In recent years, Sickert's name has been connected with Jack the Ripper.

In 1976, 2002, crime novelist Patricia Cornwell, in Portrait of a Killer: Jack the Ripper - Case Closed (2002), presented her theory that Sickert was responsible for the serial murders in Whitechapel in the late 19th century. She also believes he committed many other murders. She bases her assertions on DNA comparisons, opinions about Sickert's paintings and sketches, and the suggestion that Sickert had a penis that was deformed from birth, which she claims would make him incapable of sexual intercourse.

Cornwell purchased 31 paintings by Sickert and is said to have destroyed one or more of them searching for Sickert's DNA, which Cornwell denies. She DNA-tested numerous stamps and envelopes she believed to have been licked by Sickert, and compared them to stamps and envelopes from letters claiming to be written by Jack the Ripper. Most of these contained no DNA evidence at all, which is unsurprising considering how old they are and how they have been treated over the years. She reports that, in one case, the mitochondrial DNA that she assumes is from Sickert cannot be ruled out as being a match to the mitochondrial DNA found in one of the "Jack the Ripper" letters.

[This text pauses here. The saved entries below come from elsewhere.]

-- ==== Sys2Proof/Laws/Frame.lean ====
section
/-! SUPPORT. Frames: which registers an operation may change, said once for each operation over the state. -/
set_option Elab.async false
namespace Sys2Proof.Machine

open State (Within)

theorem State.Within.refl (s : State) (p : Nat → Prop) : Within s s p := ⟨fun _ _ => rfl, fun _ => rfl⟩

theorem State.Within.trans {s t u : State} {p : Nat → Prop} (h : Within s t p) (k : Within t u p) : Within s u p :=
  ⟨fun a ha => (k.1 a ha).trans (h.1 a ha), fun a => (k.2 a).trans (h.2 a)⟩

theorem State.Within.mono {s t : State} {p q : Nat → Prop} (h : Within s t p) (k : ∀ a, p a → q a) : Within s t q :=
  ⟨fun a ha => h.1 a (fun hp => ha (k a hp)), h.2⟩

/-- An update that touches neither registers nor memory. -/
theorem State.Within.same {z s t : State} {p : Nat → Prop} (h : Within z s p) (hr : t.regs = s.regs) (hm : t.mem = s.mem) :
    Within z t p :=
  ⟨fun a ha => by rw [← h.1 a ha]; unfold State.reg; rw [hr], fun a => by rw [hm]; exact h.2 a⟩

theorem State.Within.setReg {z s : State} {p : Nat → Prop} (h : Within z s p) {a : Nat} (ha : p a) (w : Word) :
    Within z (s.setReg a w) p :=
  ⟨fun b hb => by rw [← h.1 b hb]; exact State.reg_setReg_ne s (by rintro rfl; exact hb ha) w, h.2⟩

theorem State.Within.fset {z s : State} {p : Nat → Prop} (h : Within z s p) {f : Fld} {n j : Nat} (ha : p (f.addr n j)) (v : Nat) :
    Within z (s.fset f v n j) p := h.setReg ha _

theorem State.Within.setFlag {z s : State} {p : Nat → Prop} (h : Within z s p) {f : Fld} {n j : Nat} (ha : p (f.addr n j))
    (b : Bool) : Within z (s.setFlag f b n j) p := h.setReg ha _

theorem State.Within.fsetS {z s : State} {p : Nat → Prop} (h : Within z s p) {f : Fld} {n j : Nat} (ha : p (f.addr n j))
    (v : Int) : Within z (s.fsetS f v n j) p := h.setReg ha _

theorem State.Within.finc {z s : State} {p : Nat → Prop} (h : Within z s p) {f : Fld} {n j : Nat} (ha : p (f.addr n j))
    (k : Nat) : Within z (s.finc f n j k) p := h.setReg ha _

theorem State.Within.fincWrap {z s : State} {p : Nat → Prop} (h : Within z s p) {f : Fld} {n j : Nat} (ha : p (f.addr n j)) :
    Within z (s.fincWrap f n j) p := h.setReg ha _

theorem State.Within.setWords {z : State} {p : Nat → Prop} (k : Nat) : ∀ {s : State} {a : Nat}, Within z s p →
    (∀ i < k, p (a + 4 * i)) → ∀ v, Within z (s.setWords a k v) p := by
  induction k with
  | zero => intro s a h _ v; exact h
  | succ k ih =>
    intro s a h ha v
    refine ih (h.setReg (by simpa using ha 0 (by omega)) _) (fun i hi => ?_) _
    have := ha (i + 1) (by omega)
    rwa [show a + 4 * (i + 1) = a + 4 + 4 * i by omega] at this

theorem State.Within.wset {z s : State} {p : Nat → Prop} (h : Within z s p) {w : Wide} {n j : Nat}
    (ha : ∀ i < w.words, p (w.addr n j + 4 * i)) (v : Nat) : Within z (s.wset w v n j) p := h.setWords _ ha v

theorem State.Within.wsetS {z s : State} {p : Nat → Prop} (h : Within z s p) {w : Wide} {n j : Nat}
    (ha : ∀ i < w.words, p (w.addr n j + 4 * i)) (v : Int) : Within z (s.wsetS w v n j) p := h.setWords _ ha _

theorem State.Within.ite {z s t : State} {p : Nat → Prop} {c : Prop} [Decidable c] (h : Within z s p) (k : Within z t p) :
    Within z (if c then s else t) p := by split <;> assumption

theorem State.Within.forFin {z : State} {p : Nat → Prop} {k : Nat} {f : Fin k → State → State}
    (hf : ∀ i s, Within z s p → Within z (f i s) p) {s : State} (h : Within z s p) : Within z (forFin k f s) p := by
  unfold Machine.forFin
  generalize List.finRange k = l
  induction l generalizing s with
  | nil => exact h
  | cons i l ih => exact ih (hf i s h)

theorem State.Within.forList {z : State} {p : Nat → Prop} {α : Type} {f : α → State → State}
    (hf : ∀ i s, Within z s p → Within z (f i s) p) (l : List α) : ∀ {s : State}, Within z s p → Within z (forList l f s) p := by
  unfold Machine.forList
  induction l with
  | nil => intro s h; exact h
  | cons i l ih => intro s h; exact ih (hf i s h)

end Sys2Proof.Machine
end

At the time of her research and book publication, Cornwell was not aware of the collection of Sickert documents at the Beaverbrook Art Gallery, which is likely to provide DNA on stamps. Cornwell is continuing to finance further DNA testing in pursuit of her hypothesis. In recent talks, she has claimed new evidence of a connection between stationery (assumed to be the envelopes and letters by Sickert to Lord Beaverbrook) and other Ripper-related letters held by Scotland Yard.

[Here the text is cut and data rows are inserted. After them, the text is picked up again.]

-- ==== Sys2Proof/Laws/Keeps.lean ====
section
/-! SUPPORT. What every operation keeps: the relation, and the operations that change what it speaks of. -/
set_option Elab.async false
namespace Sys2Proof.Machine

/-- What a command changes nothing of, beyond the passing of time: the canonical forms stay, the queue behind it and
physical time are the same, and a programmed fuse stays programmed. -/
structure State.Keeps (s t : State) : Prop where
  sound : s.Sound → t.Sound
  pending : t.pending = s.pending
  phys : t.phys = s.phys
  burnt : ∀ w b, s.burntBit w b = true → t.burntBit w b = true

open State (Keeps)

theorem State.Keeps.refl (s : State) : Keeps s s := ⟨id, rfl, rfl, fun _ _ h => h⟩

theorem State.Keeps.trans {s t u : State} (h : Keeps s t) (k : Keeps t u) : Keeps s u :=
  ⟨k.sound ∘ h.sound, k.pending.trans h.pending, k.phys.trans h.phys, fun w b x => k.burnt w b (h.burnt w b x)⟩

/-- A change of nothing that the relation speaks of. -/
theorem State.Keeps.of_eq {z s t : State} (h : Keeps z s) (h1 : t.regs = s.regs) (h2 : t.snaps = s.snaps)
    (h3 : t.held = s.held) (h4 : t.mem = s.mem) (h5 : t.flash = s.flash) (h6 : t.pending = s.pending)
    (h7 : t.phys = s.phys) (h8 : t.fuses = s.fuses) : Keeps z t := by
  refine h.trans ⟨?_, h6, h7, ?_⟩
  · intro k; simpa only [State.Sound, h1, h2, h3, h4, h5] using k
  · intro w b k; simpa only [State.burntBit, h8] using k

/-- A record update outside what the relation speaks of. -/
theorem State.Keeps.upd {z s : State} (h : Keeps z s)
    {lclk0 : Nat} {run0 : Nat} {steps0 : List (Nat × Int)} {freeCtr0 : Nat} {rdata0 : Word} {strobe0 : Strobe}
    {badPar0 : List Nat} {sp0 : Vector Spindle 16} {snap0 : Snapshot} {seq0 : Sequencer} {led0 : Ledger} {mark0 :
    Vector Mark 16} {tout0 : Vector Tout 16} {raf0 : Rafter} {evs0 : List CelEvent} {ax0 : Vector Axis 64} {prevTick0
    : Vector SpinSnap 16} {prevJumps0 : Vector Int 16} {attic0 : Attic} {lp0 : Vector Loop 64} {outer0 : Outer} {fld0
    : Vector Field 64} {bl0 : Vector Bridge 16} {stp0 : Vector StpPlan 16} {stpOld0 : RegFile} {gateLinks0 : Nat}
    {sleepGate0 : Bool} {chuck0 : Vector ChuckCh 32} {cmdIn0 : Vector CmdIn 8} {sill0 : List (Nat × Nat × Nat)} {core0
    : Vector GCore 10} {march0 : March} {hostPan0 : Bool} {jet0 : Vector Jet 8} {bar0 : Vector Bar 16} {skew0 : Skew}
    {jo0 : Joist} {cel0 : Cellar} {past0 : List Past} {resetReq0 : Option Nat} {violAt0 : Option Nat} {sessions0 :
    List Session} {stream0 : Option StreamTo} {thr0 : Thr} {hw0 : Hallway} {zen0 : Zensor} {can0 : Vector Can 2}
    {boot0 : Boot} {servo0 : Servo} :
    Keeps z { s with
      lclk := lclk0, run := run0, steps := steps0, freeCtr := freeCtr0, rdata := rdata0, strobe := strobe0, badPar :=
      badPar0, sp := sp0, snap := snap0, seq := seq0, led := led0, mark := mark0, tout := tout0, raf := raf0, evs :=
      evs0, ax := ax0, prevTick := prevTick0, prevJumps := prevJumps0, attic := attic0, lp := lp0, outer := outer0,
      fld := fld0, bl := bl0, stp := stp0, stpOld := stpOld0, gateLinks := gateLinks0, sleepGate := sleepGate0, chuck
      := chuck0, cmdIn := cmdIn0, sill := sill0, core := core0, march := march0, hostPan := hostPan0, jet := jet0, bar
      := bar0, skew := skew0, jo := jo0, cel := cel0, past := past0, resetReq := resetReq0, violAt := violAt0,
      sessions := sessions0, stream := stream0, thr := thr0, hw := hw0, zen := zen0, can := can0, boot := boot0, servo
      := servo0 } :=
  h.of_eq rfl rfl rfl rfl rfl rfl rfl rfl

/-- The same with the new registers and memory in canonical form. -/
theorem State.Keeps.of_sound {z s t : State} (h : Keeps z s) (k : s.Sound → t.Sound) (h6 : t.pending = s.pending)
    (h7 : t.phys = s.phys) (h8 : t.fuses = s.fuses) : Keeps z t := by
  refine h.trans ⟨k, h6, h7, ?_⟩
  intro w b k; simpa only [State.burntBit, h8] using k

theorem State.Keeps.memory {z s t : State} (h : Keeps z s) (k : s.mem.wf = true → t.mem.wf = true) (h1 : t.regs = s.regs)
    (h2 : t.snaps = s.snaps) (h3 : t.held = s.held) (h5 : t.flash = s.flash) (h6 : t.pending = s.pending)
    (h7 : t.phys = s.phys) (h8 : t.fuses = s.fuses) : Keeps z t :=
  h.of_sound (fun x => ⟨h1 ▸ x.1, h2 ▸ x.2.1, h3 ▸ x.2.2.1, k x.2.2.2.1, h5 ▸ x.2.2.2.2⟩) h6 h7 h8

/-! What answers a state among other things, or no state, keeps it so. -/

structure State.KeepsO (z : State) (o : Option State) : Prop where
  get : ∀ t, o = some t → Keeps z t

structure State.KeepsE (z : State) (o : Except Refusal State) : Prop where
  get : ∀ t, o = .ok t → Keeps z t

structure State.KeepsR (z : State) (o : Out) : Prop where
  get : ∀ t, o = .next t → Keeps z t

structure State.KeepsP {α : Type} (z : State) (o : Except Refusal (α × State)) : Prop where
  get : ∀ t, o = .ok t → Keeps z t.2

structure State.KeepsQ {α : Type} (z : State) (o : Option (α × State)) : Prop where
  get : ∀ t, o = some t → Keeps z t.2

open State (KeepsO KeepsE KeepsR KeepsP KeepsQ)

theorem State.KeepsO.some {z s : State} (h : Keeps z s) : KeepsO z (some s) := ⟨by rintro t ⟨⟩; exact h⟩
theorem State.KeepsO.none {z : State} : KeepsO z none := ⟨by rintro t ⟨⟩⟩
theorem State.KeepsE.ok {z s : State} (h : Keeps z s) : KeepsE z (.ok s) := ⟨by rintro t ⟨⟩; exact h⟩
theorem State.KeepsE.error {z : State} {e : Refusal} : KeepsE z (.error e) := ⟨by rintro t ⟨⟩⟩
theorem State.KeepsP.ok {α : Type} {z : State} {x : α × State} (h : Keeps z x.2) : KeepsP z (.ok x) :=
  ⟨by rintro t ⟨⟩; exact h⟩
theorem State.KeepsP.error {α : Type} {z : State} {e : Refusal} : KeepsP z (.error e : Except Refusal (α × State)) :=
  ⟨by rintro t ⟨⟩⟩
theorem State.KeepsQ.some {α : Type} {z : State} {x : α × State} (h : Keeps z x.2) : KeepsQ z (some x) :=
  ⟨by rintro t ⟨⟩; exact h⟩
theorem State.KeepsQ.none {α : Type} {z : State} : KeepsQ z (none : Option (α × State)) := ⟨by rintro t ⟨⟩⟩
theorem State.KeepsR.next {z s : State} (h : Keeps z s) : KeepsR z (.next s) := ⟨by rintro t ⟨⟩; exact h⟩
theorem State.KeepsR.refused {z : State} {e : Refusal} : KeepsR z (.refused e) := ⟨by rintro t ⟨⟩⟩

theorem State.KeepsO.map {z : State} {o : Option State} {f : State → State} (h : KeepsO z o)
    (k : ∀ t, Keeps z t → Keeps z (f t)) : KeepsO z (o.map f) := by
  cases o with
  | none => exact ⟨by rintro t ⟨⟩⟩
  | some s => exact ⟨by rintro t ⟨⟩; exact k s (h.get s rfl)⟩

theorem State.KeepsE.bind {z : State} {o : Except Refusal State} {f : State → Except Refusal State} (h : KeepsE z o)
    (k : ∀ t, Keeps z t → KeepsE z (f t)) : KeepsE z (o.bind f) := by
  cases o with
  | error e => exact ⟨by rintro t ⟨⟩⟩
  | ok s => exact k s (h.get s rfl)

theorem State.KeepsE.bindP {α : Type} {z : State} {o : Except Refusal State} {f : State → Except Refusal (α × State)}
    (h : KeepsE z o) (k : ∀ t, Keeps z t → KeepsP z (f t)) : KeepsP z (o.bind f) := by
  cases o with
  | error e => exact ⟨by rintro t ⟨⟩⟩
  | ok s => exact k s (h.get s rfl)

theorem State.KeepsP.bind {α : Type} {z : State} {o : Except Refusal (α × State)} {f : α × State → Except Refusal State}
    (h : KeepsP z o) (k : ∀ t : α × State, Keeps z t.2 → KeepsE z (f t)) : KeepsE z (o.bind f) := by
  cases o with
  | error e => exact ⟨by rintro t ⟨⟩⟩
  | ok s => exact k s (h.get s rfl)

theorem State.KeepsP.bindP {α β : Type} {z : State} {o : Except Refusal (α × State)}
    {f : α × State → Except Refusal (β × State)} (h : KeepsP z o) (k : ∀ t : α × State, Keeps z t.2 → KeepsP z (f t)) :
    KeepsP z (o.bind f) := by
  cases o with
  | error e => exact ⟨by rintro t ⟨⟩⟩
  | ok s => exact k s (h.get s rfl)

theorem State.KeepsP.map {α : Type} {z : State} {o : Except Refusal (α × State)} {f : α × State → State}
    (h : KeepsP z o) (k : ∀ t : α × State, Keeps z t.2 → Keeps z (f t)) : KeepsE z (o.map f) := by
  cases o with
  | error e => exact ⟨by rintro t ⟨⟩⟩
  | ok s => exact ⟨by rintro t ⟨⟩; exact k s (h.get s rfl)⟩

theorem State.Keeps.ite {z a b : State} {c : Prop} [Decidable c] (h : Keeps z a) (k : Keeps z b) :
    Keeps z (if c then a else b) := by
  split
  · exact h
  · exact k

theorem State.KeepsO.ite {z : State} {a b : Option State} {c : Prop} [Decidable c] (h : KeepsO z a) (k : KeepsO z b) :
    KeepsO z (if c then a else b) := by
  split
  · exact h
  · exact k

theorem State.KeepsE.ite {z : State} {a b : Except Refusal State} {c : Prop} [Decidable c] (h : KeepsE z a)
    (k : KeepsE z b) : KeepsE z (if c then a else b) := by
  split
  · exact h
  · exact k

/-! ### Iteration -/

theorem foldl_keeps {α : Type} {z : State} (f : State → α → State) (l : List α) (k : ∀ t a, Keeps z t → Keeps z (f t a)) :
    ∀ s, Keeps z s → Keeps z (l.foldl f s) := by
  induction l with
  | nil => intro s h; exact h
  | cons a l ih => intro s h; exact ih _ (k s a h)

theorem forFin_keeps {z s : State} {k : Nat} {f : Fin k → State → State} (h : Keeps z s)
    (g : ∀ i t, Keeps z t → Keeps z (f i t)) : Keeps z (forFin k f s) :=
  foldl_keeps _ _ (fun t a x => g a t x) s h

theorem forList_keeps {α : Type} {z s : State} {l : List α} {f : α → State → State} (h : Keeps z s)
    (g : ∀ i t, Keeps z t → Keeps z (f i t)) : Keeps z (forList l f s) :=
  foldl_keeps _ _ (fun t a x => g a t x) s h

/-! ### Registers, memory, free values -/

theorem State.setReg_keeps {z s : State} (h : Keeps z s) (a : Nat) (w : Word) : Keeps z (s.setReg a w) :=
  h.of_sound (fun x => ⟨RegFile.set_wf x.1 a w, x.2⟩) rfl rfl rfl

theorem State.writeN_keeps {z s : State} (h : Keeps z s) (a k v : Nat) : Keeps z (s.writeN a k v) :=
  h.memory (fun x => Memory.writeN_wf x a k v) rfl rfl rfl rfl rfl rfl rfl

theorem State.writeBytes_keeps {z s : State} (h : Keeps z s) {a : Nat} {l : List Nat} :
    Keeps z { s with mem := s.mem.writeBytes a l } :=
  h.memory (fun x => Memory.writeBytes_wf x a l) rfl rfl rfl rfl rfl rfl rfl

theorem State.takeFree_keeps {z s : State} (h : Keeps z s) : Keeps z s.takeFree.2 :=
  h.of_eq rfl rfl rfl rfl rfl rfl rfl rfl

theorem State.setWords_keeps {z : State} (k : Nat) : ∀ {s : State}, Keeps z s → ∀ a v, Keeps z (s.setWords a k v) := by
  induction k with
  | zero => intro s h a v; exact h
  | succ k ih => intro s h a v; exact ih (State.setReg_keeps h a _) _ _

/-- Time passes: nothing else that the relation speaks of changes. -/
theorem State.elapse_sound {s : State} (h : s.Sound) (dt : Nat) : (s.elapse dt).Sound := h

/-! ### What the proofs about single operations rest on -/

theorem mem_regsAfter {kind : Nat} {r : RegFile} {p : Nat × Word} (h : p ∈ regsAfter kind r) :
    p.2 ≠ resetWord p.1 ∧ ∃ q ∈ r, q.1 = p.1 := by
  induction r with
  | nil => simp [regsAfter] at h
  | cons x r ih =>
    obtain ⟨a, w⟩ := x
    unfold regsAfter at h
    dsimp only at h
    split at h
    · obtain ⟨h1, q, hq, h2⟩ := ih h
      exact ⟨h1, q, List.mem_cons_of_mem _ hq, h2⟩
    · rename_i hne
      rcases List.mem_cons.1 h with rfl | h
      · exact ⟨hne, (a, w), by simp, rfl⟩
      · obtain ⟨h1, q, hq, h2⟩ := ih h
        exact ⟨h1, q, List.mem_cons_of_mem _ hq, h2⟩

/-- A reset leaves the registers in canonical form. -/
theorem regsAfter_wf {r : RegFile} (h : r.wf = true) (kind : Nat) : (regsAfter kind r).wf = true := by
  rw [RegFile.wf_iff] at h ⊢
  refine ⟨?_, fun p hp => (mem_regsAfter hp).1⟩
  have h1 := h.1
  clear h
  induction r with
  | nil => simp [regsAfter]
  | cons x r ih =>
    obtain ⟨a, w⟩ := x
    rw [List.pairwise_cons] at h1
    unfold regsAfter
    dsimp only
    split
    · exact ih h1.2
    · refine List.pairwise_cons.2 ⟨fun p hp => ?_, ih h1.2⟩
      obtain ⟨-, q, hq, h2⟩ := mem_regsAfter hp
      exact h2 ▸ h1.1 q hq

theorem programBytes_wf {m : Memory} (h : m.wf = true) (a : Nat) (l : List Nat) : (programBytes m a l).wf = true := by
  induction l generalizing m a with
  | nil => exact h
  | cons b l ih => exact ih (Memory.write_wf h a _) (a + 1)

theorem writeSection_wf {m : Memory} (h : m.wf = true) (a : Nat) (l : List Nat) : (writeSection m a l).wf = true := by
  induction l generalizing m a with
  | nil => exact h
  | cons b l ih =>
    unfold writeSection
    refine ih ?_ (a + 1)
    split
    · exact h
    · exact Memory.write_wf h a _

theorem find_filter_ne {l : List (Nat × Nat)} {w v : Nat} (h : v ≠ w) :
    (l.filter (fun x => x.1 != w)).find? (fun x => x.1 == v) = l.find? (fun x => x.1 == v) := by
  induction l with
  | nil => rfl
  | cons x l ih =>
    by_cases hx : x.1 = w
    · rw [List.filter_cons_of_neg (by simp [hx]), ih, List.find?_cons_of_neg (by simp [hx, Ne.symm h])]
    · rw [List.filter_cons_of_pos (by simp [hx])]
      by_cases hv : x.1 = v
      · rw [List.find?_cons_of_pos (by simp [hv]), List.find?_cons_of_pos (by simp [hv])]
      · rw [List.find?_cons_of_neg (by simp [hv]), List.find?_cons_of_neg (by simp [hv]), ih]

/-- Programming a fuse word leaves every programmed bit programmed (R69). -/
theorem State.burntBit_orWord {s : State} {l : List (Nat × Nat)} {w d : Nat} {t : State} (hs : l = s.fuses.burnt)
    (ht : t.fuses.burnt = orWord l w d) (v b : Nat) (h : s.burntBit v b = true) : t.burntBit v b = true := by
  subst hs
  unfold State.burntBit at h ⊢
  rw [ht]
  unfold orWord
  by_cases hv : w = v
  · subst hv
    rw [List.find?_cons_of_pos (by simp)]
    unfold bit at h ⊢
    simp [Nat.testBit_or, h]
  · rw [List.find?_cons_of_neg (by simp [hv]), find_filter_ne (Ne.symm hv)]
    exact h

end Sys2Proof.Machine
end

Critics of her theory note that the comparisons have only focused on mitochondrial DNA, which, depending on the expert queried, would be shared by between 10% and .1% of the population. Cornwell openly admits the limitations of mitochondrial DNA testing, but defends it as the only DNA test possible at this time, given the available DNA sources.

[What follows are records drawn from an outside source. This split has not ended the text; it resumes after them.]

theorem State.atticUser_keeps {z : State} {s : State} {inst detail : Nat} (hs : State.Keeps z s) :
    State.Keeps z (State.atticUser s inst detail) := by
  unfold State.atticUser
  with_reducible repeat' (first
    | assumption | apply State.raiseFault_keeps | exact State.KeepsE.error | apply State.KeepsE.ok
    | exact State.KeepsP.error | apply State.KeepsP.ok | intro _ | dsimp only)

theorem State.atticClear_keeps {z : State} {s : State} {key : Nat} {go : Bool} (hs : State.Keeps z s) :
    State.Keeps z (State.atticClear s key go) := by
  unfold State.atticClear
  with_reducible repeat' (first | assumption | apply State.raiseFault_keeps | split)

theorem State.violCapture_keeps {z : State} {s : State} {m : Master} {k : Viol} {a : Nat} (hs : State.Keeps z s) :
    State.Keeps z (State.violCapture s m k a) := by
  unfold State.violCapture
  with_reducible repeat' (first
    | assumption | apply State.fset_keeps | apply State.setFlag_keeps | apply State.raise_keeps | dsimp only)

theorem State.violRequeue_keeps {z : State} {s : State} {old : Nat} {m : Master} {k : Viol} {a : Nat}
    (hs : State.Keeps z s) :
    State.Keeps z (State.violRequeue s old m k a) := by
  unfold State.violRequeue
  with_reducible repeat' (first
    | assumption | apply State.fset_keeps | exact State.KeepsE.error | apply State.KeepsE.ok
    | exact State.KeepsP.error | apply State.KeepsP.ok | intro _ | split
    | (apply State.Keeps.upd; first
        | assumption | apply State.fset_keeps)
    | dsimp only)

theorem State.violate_keeps {z : State} {s : State} {m : Master} {k : Viol} {a : Nat} (hs : State.Keeps z s) :
    State.Keeps z (State.violate s m k a) := by
  unfold State.violate
  with_reducible repeat' (first
    | assumption | apply State.finc_keeps | apply State.raise_keeps | apply State.violCapture_keeps
    | apply State.violRequeue_keeps | apply State.raiseFault_keeps | split
    | (apply State.Keeps.upd; first
        | assumption | apply State.finc_keeps | apply State.raise_keeps | apply State.violCapture_keeps
        | apply State.violRequeue_keeps | apply State.raiseFault_keeps)
    | dsimp only)

theorem State.region_keeps {z : State} {s : State} {a : Nat} (hs : State.Keeps z s) :
    State.Keeps z (State.region s a).2 := by
  unfold State.region
  with_reducible repeat' (first
    | assumption | apply State.takeFree_keeps | split
    | (apply State.Keeps.upd; first
        | assumption | apply State.takeFree_keeps)
    | dsimp only)

theorem State.lodge_keeps {z : State} {s : State} {m : Master} {write : Bool} {a : Nat} (hs : State.Keeps z s) :
    State.Keeps z (State.lodge s m write a).2 := by
  unfold State.lodge
  split
  · exact hs
  · dsimp only
    have hr : ∀ c, State.Keeps z { s with freeCtr := c } := fun c => State.Keeps.upd hs
    repeat' split
    all_goals first
      | exact State.violate_keeps (hr _)
      | exact hr _

theorem State.readAs_keeps {z : State} {s : State} {m : Master} {a k : Nat} (hs : State.Keeps z s) :
    State.Keeps z (State.readAs s m a k).2 := by
  unfold State.readAs
  with_reducible repeat' (first | assumption | apply State.lodge_keeps | split | dsimp only)

theorem State.writeAs_keeps {z : State} {s : State} {m : Master} {a : Nat} {f : State → State} (hs : State.Keeps z s)
    (hf : ∀ t, State.Keeps z t → State.Keeps z (f t)) : State.Keeps z (s.writeAs m a f) :=
  State.Keeps.ite (hf _ (State.lodge_keeps hs)) (State.lodge_keeps hs)

theorem State.entryRead_keeps {z : State} {s : State} {slot : Nat} (hs : State.Keeps z s) :
    State.Keeps z (State.entryRead s slot).2 := by
  unfold State.entryRead
  with_reducible repeat' (first | assumption | apply State.lodge_keeps | split | dsimp only)

theorem State.entryBack_keeps {z : State} {s : State} {slot pos rep : Nat} {armed : Bool} (hs : State.Keeps z s) :
    State.Keeps z (State.entryBack s slot pos rep armed) := by
  unfold State.entryBack
  with_reducible repeat' (first
    | assumption | apply State.writeAs_keeps | apply State.writeN_keeps | apply State.setMem32_keeps | intro _
    | dsimp only)

theorem State.ledDone_keeps {z : State} {s : State} {r : DoneRec} (hs : State.Keeps z s) :
    State.Keeps z (State.ledDone s r) := by
  unfold State.ledDone
  with_reducible repeat' (first
    | assumption | apply State.raise_keeps | split
    | (apply State.Keeps.upd; first
        | assumption | apply State.raise_keeps))

theorem State.ledPop_keeps {z : State} {s : State} (hs : State.Keeps z s) :
    State.Keeps z (State.ledPop s) := by
  unfold State.ledPop
  with_reducible repeat' (first
    | assumption
    | (apply State.Keeps.upd; first
        | assumption))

Critics also note that most, if not all, of the letters are believed by most Ripper experts (including Scotland Yard) to be hoaxes. Even if Cornwell can eventually prove that Sickert wrote one or more of the letters claiming to be from the Ripper, that would not be proof that he actually was the killer.

Cornwell's claim that Sickert had a deformed penis has also been disputed. The artist was known to have several wives and lovers, reportedly resulting in several children (including Joseph Sickert, the man Knight got his Royal Conspiracy theory from). This would seem to make the theory that Sickert could not perform sexually unlikely. Further, the doctor that Sickert visited for his fistula problem did not normally treat penises, but rather was more of a proctologist. Fistulas also can develop on anuses, a fact which would seem to fit the available evidence better than Cornwell's claims that he had disfigured penis.

Most problematic for Cornwell's theory is the fact that a number of letters from the Sickert family place the artist as vacationing in France for a length of time that overlaps the dates of most of the canonical Ripper murders. Cornwell and her supporters claim that he could have traveled on a ship back to London and then returned to France on all of these occasions, but have shown no evidence that he did so.